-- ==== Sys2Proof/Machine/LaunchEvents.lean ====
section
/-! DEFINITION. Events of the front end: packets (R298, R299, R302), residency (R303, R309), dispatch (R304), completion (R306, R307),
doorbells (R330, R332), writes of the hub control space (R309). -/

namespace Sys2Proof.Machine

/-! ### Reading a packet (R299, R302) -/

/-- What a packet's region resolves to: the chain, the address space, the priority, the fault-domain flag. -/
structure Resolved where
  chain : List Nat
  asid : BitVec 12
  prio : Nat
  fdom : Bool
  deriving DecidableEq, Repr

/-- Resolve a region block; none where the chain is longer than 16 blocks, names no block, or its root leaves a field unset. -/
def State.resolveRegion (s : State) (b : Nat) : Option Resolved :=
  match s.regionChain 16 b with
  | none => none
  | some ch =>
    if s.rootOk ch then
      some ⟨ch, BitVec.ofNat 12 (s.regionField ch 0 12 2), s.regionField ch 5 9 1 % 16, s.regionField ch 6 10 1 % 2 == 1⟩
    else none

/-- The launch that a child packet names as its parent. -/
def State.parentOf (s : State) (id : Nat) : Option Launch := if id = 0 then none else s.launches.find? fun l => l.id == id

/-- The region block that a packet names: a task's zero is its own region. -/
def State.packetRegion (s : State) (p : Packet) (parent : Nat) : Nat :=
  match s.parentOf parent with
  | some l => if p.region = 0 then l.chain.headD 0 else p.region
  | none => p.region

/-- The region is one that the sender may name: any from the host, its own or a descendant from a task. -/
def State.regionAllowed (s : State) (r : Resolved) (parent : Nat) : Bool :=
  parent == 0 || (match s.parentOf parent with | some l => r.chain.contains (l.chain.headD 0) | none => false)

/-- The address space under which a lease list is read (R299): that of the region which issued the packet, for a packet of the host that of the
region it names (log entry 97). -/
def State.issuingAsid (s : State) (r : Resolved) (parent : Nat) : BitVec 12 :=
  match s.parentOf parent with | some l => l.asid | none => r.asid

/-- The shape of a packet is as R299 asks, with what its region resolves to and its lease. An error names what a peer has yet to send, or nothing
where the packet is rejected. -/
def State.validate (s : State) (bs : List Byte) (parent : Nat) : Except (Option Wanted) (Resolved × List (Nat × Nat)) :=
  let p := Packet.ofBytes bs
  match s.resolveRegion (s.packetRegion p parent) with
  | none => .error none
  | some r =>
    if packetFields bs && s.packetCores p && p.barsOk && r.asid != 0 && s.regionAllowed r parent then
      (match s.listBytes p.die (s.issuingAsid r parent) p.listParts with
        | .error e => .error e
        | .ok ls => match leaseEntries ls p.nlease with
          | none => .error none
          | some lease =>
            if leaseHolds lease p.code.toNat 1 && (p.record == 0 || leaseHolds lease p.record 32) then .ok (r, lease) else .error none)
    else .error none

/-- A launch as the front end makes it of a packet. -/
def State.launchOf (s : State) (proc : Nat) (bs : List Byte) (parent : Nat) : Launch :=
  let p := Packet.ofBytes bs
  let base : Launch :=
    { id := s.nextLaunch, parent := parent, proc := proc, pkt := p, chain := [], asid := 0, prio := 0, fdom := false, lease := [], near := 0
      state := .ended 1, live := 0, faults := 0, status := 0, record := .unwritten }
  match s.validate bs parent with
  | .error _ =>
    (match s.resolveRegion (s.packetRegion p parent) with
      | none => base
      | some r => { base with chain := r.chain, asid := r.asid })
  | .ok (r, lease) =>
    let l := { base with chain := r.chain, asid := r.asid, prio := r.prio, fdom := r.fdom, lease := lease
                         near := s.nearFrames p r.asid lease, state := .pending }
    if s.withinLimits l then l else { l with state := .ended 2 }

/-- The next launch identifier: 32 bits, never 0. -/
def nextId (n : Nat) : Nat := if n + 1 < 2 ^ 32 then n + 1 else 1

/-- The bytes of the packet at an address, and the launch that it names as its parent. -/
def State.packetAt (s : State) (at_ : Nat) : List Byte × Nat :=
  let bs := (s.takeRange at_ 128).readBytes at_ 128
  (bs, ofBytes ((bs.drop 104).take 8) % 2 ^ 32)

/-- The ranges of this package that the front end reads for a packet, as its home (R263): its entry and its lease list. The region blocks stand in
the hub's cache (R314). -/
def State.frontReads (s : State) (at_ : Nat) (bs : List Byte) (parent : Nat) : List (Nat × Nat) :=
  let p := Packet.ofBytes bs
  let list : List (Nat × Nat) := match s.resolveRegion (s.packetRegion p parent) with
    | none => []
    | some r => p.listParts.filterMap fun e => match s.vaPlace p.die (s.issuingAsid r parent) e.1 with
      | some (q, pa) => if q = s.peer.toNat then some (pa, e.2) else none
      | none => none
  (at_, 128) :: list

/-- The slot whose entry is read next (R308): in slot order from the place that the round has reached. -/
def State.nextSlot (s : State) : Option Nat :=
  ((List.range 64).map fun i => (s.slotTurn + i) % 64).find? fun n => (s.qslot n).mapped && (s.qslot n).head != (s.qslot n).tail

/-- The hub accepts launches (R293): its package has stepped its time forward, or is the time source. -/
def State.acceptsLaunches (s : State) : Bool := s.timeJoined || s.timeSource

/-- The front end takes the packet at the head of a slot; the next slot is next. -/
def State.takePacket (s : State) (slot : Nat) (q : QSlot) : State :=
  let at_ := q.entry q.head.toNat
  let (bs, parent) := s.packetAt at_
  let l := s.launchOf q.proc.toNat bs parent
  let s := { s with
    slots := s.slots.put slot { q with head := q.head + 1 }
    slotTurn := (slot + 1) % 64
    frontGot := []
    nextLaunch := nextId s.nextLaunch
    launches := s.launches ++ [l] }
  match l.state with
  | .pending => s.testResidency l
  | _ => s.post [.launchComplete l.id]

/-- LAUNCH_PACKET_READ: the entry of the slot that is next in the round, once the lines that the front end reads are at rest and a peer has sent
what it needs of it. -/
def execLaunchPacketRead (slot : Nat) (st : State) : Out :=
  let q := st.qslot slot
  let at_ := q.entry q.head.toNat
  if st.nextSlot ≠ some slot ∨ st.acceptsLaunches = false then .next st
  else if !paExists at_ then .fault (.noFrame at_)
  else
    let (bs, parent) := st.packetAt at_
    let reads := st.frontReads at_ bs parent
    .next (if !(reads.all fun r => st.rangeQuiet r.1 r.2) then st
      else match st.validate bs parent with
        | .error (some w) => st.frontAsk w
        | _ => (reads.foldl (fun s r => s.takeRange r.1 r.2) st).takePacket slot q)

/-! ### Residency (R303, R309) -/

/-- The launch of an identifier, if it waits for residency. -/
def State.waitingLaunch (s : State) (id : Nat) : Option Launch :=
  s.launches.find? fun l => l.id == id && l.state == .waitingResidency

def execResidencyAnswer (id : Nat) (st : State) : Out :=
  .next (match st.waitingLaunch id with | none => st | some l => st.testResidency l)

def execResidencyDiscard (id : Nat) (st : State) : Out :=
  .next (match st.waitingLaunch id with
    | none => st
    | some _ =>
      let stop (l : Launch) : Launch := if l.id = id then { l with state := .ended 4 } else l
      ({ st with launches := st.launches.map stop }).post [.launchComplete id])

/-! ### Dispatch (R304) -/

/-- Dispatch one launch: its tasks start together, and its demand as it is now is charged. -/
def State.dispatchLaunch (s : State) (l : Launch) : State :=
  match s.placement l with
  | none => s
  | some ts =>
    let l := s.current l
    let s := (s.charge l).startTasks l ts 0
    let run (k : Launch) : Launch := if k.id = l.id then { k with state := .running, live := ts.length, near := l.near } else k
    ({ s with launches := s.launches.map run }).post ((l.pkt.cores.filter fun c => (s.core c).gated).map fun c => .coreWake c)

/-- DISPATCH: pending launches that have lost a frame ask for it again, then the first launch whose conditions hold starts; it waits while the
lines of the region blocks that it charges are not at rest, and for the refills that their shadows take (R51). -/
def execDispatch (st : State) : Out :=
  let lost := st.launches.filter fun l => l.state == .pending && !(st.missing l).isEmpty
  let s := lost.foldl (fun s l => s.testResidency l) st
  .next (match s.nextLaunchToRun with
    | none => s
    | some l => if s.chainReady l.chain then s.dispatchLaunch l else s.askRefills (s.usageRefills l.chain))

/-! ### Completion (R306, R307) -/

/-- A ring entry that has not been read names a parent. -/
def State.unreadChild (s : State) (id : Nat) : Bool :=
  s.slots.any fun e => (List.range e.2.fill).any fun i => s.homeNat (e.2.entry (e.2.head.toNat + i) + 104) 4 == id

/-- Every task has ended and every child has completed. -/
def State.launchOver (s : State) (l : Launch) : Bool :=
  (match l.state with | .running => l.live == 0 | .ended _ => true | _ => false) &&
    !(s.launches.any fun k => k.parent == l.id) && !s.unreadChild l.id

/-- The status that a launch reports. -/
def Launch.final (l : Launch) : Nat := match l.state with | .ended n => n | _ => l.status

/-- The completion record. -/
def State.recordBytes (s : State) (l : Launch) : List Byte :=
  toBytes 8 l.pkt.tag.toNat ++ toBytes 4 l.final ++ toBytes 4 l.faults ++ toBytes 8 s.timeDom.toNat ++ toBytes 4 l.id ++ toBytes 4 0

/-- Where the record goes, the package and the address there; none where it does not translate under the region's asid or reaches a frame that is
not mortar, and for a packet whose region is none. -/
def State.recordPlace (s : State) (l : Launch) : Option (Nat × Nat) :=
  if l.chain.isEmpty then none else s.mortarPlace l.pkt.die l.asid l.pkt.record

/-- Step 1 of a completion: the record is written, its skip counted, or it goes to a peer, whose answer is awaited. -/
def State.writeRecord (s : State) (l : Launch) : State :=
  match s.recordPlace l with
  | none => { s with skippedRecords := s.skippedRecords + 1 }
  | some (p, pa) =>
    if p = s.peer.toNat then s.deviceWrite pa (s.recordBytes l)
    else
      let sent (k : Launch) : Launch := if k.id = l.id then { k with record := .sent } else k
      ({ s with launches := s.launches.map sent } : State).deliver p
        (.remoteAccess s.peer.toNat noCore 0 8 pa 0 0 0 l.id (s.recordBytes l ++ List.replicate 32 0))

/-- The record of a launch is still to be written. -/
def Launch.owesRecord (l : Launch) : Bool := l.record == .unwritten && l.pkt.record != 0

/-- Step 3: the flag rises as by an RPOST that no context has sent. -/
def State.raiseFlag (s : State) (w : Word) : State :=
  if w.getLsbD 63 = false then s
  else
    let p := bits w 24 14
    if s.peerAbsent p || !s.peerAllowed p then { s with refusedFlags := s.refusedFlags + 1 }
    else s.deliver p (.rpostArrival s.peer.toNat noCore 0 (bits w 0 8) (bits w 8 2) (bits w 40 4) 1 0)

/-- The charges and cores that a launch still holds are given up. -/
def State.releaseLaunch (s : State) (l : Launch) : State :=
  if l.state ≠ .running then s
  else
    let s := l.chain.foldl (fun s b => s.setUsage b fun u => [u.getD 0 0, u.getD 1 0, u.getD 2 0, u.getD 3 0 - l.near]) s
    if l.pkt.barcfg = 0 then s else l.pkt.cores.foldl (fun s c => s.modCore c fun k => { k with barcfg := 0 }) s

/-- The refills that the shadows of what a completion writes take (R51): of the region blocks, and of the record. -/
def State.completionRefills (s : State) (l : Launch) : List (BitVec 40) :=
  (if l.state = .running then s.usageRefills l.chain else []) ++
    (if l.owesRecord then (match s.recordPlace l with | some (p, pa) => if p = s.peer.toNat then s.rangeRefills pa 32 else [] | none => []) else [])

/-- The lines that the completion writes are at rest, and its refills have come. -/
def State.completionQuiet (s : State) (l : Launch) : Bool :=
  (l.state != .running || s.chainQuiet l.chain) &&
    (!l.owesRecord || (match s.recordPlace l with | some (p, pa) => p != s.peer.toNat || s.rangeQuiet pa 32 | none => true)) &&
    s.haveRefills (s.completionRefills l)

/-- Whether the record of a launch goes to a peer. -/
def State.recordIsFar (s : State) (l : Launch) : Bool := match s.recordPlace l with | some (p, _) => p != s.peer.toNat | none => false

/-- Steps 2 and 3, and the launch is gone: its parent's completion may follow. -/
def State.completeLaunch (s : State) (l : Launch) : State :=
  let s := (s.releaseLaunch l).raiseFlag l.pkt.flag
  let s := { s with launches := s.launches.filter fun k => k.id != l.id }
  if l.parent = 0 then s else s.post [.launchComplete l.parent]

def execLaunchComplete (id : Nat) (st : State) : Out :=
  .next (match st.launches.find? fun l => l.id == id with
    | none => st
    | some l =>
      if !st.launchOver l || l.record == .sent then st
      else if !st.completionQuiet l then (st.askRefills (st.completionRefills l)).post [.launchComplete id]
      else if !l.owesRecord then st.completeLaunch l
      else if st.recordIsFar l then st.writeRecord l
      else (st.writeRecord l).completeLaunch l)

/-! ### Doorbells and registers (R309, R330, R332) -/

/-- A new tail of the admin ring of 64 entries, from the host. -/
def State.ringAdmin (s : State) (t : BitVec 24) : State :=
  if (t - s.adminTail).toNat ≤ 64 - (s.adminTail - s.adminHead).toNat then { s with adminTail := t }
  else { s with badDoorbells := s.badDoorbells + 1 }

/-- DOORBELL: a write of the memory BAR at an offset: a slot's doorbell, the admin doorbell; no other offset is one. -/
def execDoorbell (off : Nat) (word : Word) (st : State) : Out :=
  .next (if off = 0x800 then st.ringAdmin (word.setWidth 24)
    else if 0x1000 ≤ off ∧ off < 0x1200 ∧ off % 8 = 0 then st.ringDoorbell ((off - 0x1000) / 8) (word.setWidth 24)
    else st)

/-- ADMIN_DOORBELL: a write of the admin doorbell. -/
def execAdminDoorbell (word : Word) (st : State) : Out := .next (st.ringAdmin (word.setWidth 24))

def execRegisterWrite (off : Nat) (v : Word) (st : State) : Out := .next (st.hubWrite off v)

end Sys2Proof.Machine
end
===
-- TASK TO CARRY OUT --
Retype exactly the lines from the first line of the records above through the line containing "namespace Sys2Proof.Machine", both included, and nothing else.

-- SOLUTION TO THIS PROBLEM --
-- ==== Sys2Proof/Machine/LaunchEvents.lean ====
section
/-! DEFINITION. Events of the front end: packets (R298, R299, R302), residency (R303, R309), dispatch (R304), completion (R306, R307),
doorbells (R330, R332), writes of the hub control space (R309). -/

namespace Sys2Proof.Machine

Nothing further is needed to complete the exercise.